(Saved entries)

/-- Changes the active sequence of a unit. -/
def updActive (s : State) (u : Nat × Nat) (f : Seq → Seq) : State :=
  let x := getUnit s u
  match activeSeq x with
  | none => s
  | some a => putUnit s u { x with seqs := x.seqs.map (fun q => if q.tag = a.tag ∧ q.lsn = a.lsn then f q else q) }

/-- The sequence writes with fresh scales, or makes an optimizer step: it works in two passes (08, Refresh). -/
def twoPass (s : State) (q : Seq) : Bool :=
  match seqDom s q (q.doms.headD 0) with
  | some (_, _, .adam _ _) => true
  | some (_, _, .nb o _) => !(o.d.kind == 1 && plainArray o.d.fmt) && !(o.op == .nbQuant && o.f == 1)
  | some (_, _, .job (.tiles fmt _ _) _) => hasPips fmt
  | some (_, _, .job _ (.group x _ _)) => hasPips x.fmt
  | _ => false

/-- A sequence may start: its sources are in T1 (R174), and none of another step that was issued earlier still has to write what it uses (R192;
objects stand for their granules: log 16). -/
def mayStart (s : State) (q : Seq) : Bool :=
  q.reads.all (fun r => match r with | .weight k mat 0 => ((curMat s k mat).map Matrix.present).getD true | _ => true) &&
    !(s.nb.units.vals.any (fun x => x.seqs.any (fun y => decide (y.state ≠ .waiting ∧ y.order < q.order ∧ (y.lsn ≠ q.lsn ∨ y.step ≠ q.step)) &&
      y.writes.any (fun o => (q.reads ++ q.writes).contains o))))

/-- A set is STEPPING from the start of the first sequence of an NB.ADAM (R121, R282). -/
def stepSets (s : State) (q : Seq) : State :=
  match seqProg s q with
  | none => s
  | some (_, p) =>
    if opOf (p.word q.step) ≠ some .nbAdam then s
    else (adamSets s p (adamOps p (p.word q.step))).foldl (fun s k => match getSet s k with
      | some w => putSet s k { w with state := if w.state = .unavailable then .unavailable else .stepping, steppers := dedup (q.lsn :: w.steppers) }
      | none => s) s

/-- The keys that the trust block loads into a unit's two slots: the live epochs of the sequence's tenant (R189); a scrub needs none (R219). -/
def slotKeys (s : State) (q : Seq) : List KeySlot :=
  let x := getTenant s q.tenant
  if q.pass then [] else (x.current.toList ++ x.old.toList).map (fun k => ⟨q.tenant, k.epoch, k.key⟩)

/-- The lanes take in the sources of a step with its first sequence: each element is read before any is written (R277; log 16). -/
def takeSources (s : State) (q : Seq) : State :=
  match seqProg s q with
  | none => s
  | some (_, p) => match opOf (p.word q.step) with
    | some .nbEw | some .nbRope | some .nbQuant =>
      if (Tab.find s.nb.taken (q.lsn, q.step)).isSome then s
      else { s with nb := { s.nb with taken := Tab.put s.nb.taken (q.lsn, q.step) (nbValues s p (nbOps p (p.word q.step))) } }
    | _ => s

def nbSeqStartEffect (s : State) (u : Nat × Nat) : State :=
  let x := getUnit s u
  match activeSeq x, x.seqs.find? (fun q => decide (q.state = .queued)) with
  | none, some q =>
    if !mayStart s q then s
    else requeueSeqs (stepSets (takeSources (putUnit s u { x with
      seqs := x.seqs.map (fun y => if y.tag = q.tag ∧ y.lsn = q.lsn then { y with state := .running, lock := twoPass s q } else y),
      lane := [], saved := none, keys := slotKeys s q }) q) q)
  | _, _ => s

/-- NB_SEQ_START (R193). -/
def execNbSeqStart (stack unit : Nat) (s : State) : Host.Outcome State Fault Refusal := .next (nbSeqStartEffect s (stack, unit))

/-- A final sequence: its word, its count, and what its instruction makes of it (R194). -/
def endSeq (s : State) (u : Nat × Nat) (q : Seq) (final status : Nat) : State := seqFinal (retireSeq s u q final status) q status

==

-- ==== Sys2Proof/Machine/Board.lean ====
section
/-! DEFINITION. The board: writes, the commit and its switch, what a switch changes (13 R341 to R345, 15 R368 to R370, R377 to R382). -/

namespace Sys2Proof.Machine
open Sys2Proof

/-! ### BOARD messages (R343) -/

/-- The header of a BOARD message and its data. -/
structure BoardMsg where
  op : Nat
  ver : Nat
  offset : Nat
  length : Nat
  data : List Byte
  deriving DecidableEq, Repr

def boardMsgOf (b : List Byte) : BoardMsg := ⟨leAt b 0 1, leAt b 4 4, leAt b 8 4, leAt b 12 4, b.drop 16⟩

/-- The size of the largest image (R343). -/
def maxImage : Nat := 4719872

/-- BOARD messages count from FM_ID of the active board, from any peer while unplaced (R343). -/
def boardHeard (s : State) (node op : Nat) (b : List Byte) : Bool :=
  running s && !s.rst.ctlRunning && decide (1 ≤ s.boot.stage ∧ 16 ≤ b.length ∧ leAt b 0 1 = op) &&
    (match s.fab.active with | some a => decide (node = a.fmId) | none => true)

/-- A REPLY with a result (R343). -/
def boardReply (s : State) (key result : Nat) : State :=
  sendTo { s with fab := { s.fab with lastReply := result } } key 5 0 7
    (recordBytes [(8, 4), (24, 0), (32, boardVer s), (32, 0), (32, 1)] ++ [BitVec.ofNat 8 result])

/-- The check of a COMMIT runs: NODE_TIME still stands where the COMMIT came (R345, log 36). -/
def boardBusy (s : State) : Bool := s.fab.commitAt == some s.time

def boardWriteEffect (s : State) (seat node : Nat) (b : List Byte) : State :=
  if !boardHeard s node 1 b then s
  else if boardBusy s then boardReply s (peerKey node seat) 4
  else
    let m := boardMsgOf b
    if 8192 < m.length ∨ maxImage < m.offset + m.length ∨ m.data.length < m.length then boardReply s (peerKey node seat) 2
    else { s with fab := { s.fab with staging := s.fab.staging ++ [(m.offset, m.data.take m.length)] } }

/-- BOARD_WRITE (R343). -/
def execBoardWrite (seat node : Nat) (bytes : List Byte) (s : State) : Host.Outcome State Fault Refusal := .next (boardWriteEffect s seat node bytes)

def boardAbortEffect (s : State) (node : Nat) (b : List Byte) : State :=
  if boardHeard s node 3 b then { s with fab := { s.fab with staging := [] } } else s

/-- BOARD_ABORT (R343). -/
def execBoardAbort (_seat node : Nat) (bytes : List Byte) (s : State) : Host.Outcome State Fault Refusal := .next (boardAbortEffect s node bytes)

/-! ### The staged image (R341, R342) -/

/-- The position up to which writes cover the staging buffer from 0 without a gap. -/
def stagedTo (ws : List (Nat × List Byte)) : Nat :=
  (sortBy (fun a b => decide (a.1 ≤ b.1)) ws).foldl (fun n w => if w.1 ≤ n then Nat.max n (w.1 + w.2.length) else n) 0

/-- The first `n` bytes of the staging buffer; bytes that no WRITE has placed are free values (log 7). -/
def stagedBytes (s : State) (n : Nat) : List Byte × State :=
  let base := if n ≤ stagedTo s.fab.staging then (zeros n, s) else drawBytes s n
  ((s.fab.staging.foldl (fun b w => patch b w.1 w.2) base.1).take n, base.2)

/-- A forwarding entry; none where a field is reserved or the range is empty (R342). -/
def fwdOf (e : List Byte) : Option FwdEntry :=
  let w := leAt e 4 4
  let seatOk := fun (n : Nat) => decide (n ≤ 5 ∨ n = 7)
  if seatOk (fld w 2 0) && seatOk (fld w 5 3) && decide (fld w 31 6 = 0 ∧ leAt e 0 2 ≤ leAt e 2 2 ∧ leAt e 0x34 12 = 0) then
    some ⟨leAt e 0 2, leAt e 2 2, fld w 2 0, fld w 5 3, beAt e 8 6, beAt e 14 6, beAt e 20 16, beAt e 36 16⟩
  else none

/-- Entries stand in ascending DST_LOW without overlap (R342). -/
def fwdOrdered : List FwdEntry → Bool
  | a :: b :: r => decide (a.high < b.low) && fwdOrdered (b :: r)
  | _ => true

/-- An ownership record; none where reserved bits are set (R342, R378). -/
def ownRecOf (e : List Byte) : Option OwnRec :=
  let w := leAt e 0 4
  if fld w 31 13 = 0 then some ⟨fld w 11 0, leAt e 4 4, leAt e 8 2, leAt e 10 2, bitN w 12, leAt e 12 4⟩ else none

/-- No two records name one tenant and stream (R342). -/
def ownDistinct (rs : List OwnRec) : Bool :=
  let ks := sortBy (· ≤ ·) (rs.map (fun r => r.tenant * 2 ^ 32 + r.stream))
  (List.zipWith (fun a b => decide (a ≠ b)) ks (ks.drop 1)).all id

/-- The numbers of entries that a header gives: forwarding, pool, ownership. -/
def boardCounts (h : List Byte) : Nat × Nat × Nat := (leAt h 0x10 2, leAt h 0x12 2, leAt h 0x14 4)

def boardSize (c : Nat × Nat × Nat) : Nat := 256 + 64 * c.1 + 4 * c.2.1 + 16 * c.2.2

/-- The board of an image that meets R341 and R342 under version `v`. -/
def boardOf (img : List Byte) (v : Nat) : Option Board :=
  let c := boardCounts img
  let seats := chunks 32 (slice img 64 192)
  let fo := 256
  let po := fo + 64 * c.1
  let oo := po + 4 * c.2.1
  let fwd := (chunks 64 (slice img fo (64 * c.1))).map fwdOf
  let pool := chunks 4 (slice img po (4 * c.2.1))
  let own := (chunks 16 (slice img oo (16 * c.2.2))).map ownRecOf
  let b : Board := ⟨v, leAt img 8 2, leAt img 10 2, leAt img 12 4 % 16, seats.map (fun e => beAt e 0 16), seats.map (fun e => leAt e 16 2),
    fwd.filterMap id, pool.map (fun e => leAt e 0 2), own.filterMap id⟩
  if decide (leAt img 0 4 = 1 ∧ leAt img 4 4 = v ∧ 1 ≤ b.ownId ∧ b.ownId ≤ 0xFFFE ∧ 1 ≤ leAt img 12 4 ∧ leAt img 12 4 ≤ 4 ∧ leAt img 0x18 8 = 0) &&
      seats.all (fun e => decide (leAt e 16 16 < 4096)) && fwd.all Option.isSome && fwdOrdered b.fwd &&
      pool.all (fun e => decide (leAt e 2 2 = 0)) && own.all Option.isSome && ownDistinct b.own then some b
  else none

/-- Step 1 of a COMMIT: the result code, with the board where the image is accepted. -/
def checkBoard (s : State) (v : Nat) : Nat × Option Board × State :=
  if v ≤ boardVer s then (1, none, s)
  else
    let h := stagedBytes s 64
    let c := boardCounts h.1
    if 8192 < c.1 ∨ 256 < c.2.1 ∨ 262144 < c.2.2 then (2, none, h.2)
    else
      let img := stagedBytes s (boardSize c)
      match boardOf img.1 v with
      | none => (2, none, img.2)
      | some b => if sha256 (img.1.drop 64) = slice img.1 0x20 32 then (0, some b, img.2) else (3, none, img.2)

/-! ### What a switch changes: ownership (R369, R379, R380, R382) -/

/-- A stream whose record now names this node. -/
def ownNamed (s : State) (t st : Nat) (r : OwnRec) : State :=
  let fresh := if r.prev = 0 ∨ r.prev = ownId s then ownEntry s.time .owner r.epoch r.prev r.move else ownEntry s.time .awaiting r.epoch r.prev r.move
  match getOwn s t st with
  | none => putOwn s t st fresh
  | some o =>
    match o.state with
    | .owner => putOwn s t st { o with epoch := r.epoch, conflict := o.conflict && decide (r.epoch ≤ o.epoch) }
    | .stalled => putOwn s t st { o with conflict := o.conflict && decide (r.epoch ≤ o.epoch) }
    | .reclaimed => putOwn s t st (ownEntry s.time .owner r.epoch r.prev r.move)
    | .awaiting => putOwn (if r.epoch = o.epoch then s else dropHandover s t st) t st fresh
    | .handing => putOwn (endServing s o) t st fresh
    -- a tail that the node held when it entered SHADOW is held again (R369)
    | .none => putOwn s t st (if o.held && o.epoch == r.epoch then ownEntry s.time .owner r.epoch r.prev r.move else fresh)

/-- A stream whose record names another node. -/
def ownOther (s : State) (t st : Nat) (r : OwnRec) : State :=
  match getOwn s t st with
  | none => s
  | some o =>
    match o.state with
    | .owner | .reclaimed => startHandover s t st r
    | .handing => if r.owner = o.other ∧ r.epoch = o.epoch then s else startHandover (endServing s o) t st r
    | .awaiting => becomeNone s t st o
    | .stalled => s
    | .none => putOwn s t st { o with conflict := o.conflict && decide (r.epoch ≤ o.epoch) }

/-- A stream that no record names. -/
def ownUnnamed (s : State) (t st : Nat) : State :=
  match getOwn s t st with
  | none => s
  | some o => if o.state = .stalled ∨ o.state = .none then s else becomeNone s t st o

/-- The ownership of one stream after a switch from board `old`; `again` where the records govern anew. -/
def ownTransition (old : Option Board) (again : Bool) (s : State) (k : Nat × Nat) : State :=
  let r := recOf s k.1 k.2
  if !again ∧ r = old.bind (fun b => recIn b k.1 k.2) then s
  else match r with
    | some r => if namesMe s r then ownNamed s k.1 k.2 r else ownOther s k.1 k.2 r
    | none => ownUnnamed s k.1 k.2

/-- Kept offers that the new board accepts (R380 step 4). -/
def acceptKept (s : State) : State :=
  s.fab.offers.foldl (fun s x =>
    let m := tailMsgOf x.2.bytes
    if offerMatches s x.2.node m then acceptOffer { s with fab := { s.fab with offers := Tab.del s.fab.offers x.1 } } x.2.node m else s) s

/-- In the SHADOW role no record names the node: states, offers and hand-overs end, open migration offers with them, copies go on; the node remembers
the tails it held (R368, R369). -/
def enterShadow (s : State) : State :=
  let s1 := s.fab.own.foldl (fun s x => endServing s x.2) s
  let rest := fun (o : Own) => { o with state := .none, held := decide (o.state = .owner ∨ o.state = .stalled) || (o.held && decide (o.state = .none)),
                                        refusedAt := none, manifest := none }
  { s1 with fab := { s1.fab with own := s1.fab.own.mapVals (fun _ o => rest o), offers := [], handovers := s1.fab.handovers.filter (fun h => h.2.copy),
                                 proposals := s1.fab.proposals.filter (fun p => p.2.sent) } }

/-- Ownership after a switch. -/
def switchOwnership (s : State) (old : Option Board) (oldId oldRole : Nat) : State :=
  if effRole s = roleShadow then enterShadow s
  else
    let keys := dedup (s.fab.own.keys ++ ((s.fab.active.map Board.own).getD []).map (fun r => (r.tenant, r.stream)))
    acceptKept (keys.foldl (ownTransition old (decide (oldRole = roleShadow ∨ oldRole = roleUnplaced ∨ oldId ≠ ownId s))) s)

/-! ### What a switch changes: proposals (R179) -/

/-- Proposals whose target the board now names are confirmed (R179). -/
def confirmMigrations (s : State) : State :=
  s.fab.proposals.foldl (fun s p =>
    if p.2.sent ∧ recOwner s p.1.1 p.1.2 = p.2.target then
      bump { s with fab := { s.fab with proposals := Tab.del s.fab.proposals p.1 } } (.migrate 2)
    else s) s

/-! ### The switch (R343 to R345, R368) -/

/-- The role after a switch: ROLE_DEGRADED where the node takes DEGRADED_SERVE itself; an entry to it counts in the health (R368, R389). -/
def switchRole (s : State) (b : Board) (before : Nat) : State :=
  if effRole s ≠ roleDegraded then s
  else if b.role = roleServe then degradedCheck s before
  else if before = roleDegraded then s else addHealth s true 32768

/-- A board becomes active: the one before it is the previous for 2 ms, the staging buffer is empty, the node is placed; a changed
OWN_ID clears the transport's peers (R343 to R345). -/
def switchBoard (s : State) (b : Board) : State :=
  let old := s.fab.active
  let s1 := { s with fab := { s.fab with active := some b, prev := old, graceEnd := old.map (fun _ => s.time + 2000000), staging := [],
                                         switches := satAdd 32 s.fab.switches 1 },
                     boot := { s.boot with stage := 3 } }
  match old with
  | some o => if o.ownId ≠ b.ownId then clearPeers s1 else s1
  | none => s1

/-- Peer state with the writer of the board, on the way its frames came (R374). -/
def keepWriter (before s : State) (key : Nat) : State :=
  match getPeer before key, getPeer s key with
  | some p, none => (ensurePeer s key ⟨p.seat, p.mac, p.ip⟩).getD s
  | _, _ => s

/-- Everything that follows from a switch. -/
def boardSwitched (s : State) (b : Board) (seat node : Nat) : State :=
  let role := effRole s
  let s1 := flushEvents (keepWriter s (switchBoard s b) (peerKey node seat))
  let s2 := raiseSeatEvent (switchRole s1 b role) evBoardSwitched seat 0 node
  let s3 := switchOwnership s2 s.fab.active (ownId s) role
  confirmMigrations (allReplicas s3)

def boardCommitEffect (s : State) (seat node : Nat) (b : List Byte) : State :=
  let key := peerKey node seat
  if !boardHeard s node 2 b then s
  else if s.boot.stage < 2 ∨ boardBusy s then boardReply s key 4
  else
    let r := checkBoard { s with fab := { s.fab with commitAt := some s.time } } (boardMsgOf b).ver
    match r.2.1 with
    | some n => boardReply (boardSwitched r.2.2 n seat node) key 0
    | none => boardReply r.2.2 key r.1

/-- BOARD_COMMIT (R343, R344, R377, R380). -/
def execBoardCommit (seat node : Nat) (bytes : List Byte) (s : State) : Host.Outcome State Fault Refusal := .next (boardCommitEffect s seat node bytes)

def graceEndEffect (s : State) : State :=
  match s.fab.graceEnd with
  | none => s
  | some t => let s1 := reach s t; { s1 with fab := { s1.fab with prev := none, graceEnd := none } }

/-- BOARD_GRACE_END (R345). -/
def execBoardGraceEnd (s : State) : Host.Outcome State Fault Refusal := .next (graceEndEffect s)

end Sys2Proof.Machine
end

◆ **Aim of the task**
Reproduce the entries above exactly, but only the lines between the line holding "of a unit. -/" and the line holding "(08, Refresh). -/", inclusive.

◆ **Response to the exercise**
/-- Changes the active sequence of a unit. -/
def updActive (s : State) (u : Nat × Nat) (f : Seq → Seq) : State :=
  let x := getUnit s u
  match activeSeq x with
  | none => s
  | some a => putUnit s u { x with seqs := x.seqs.map (fun q => if q.tag = a.tag ∧ q.lsn = a.lsn then f q else q) }

/-- The sequence writes with fresh scales, or makes an optimizer step: it works in two passes (08, Refresh). -/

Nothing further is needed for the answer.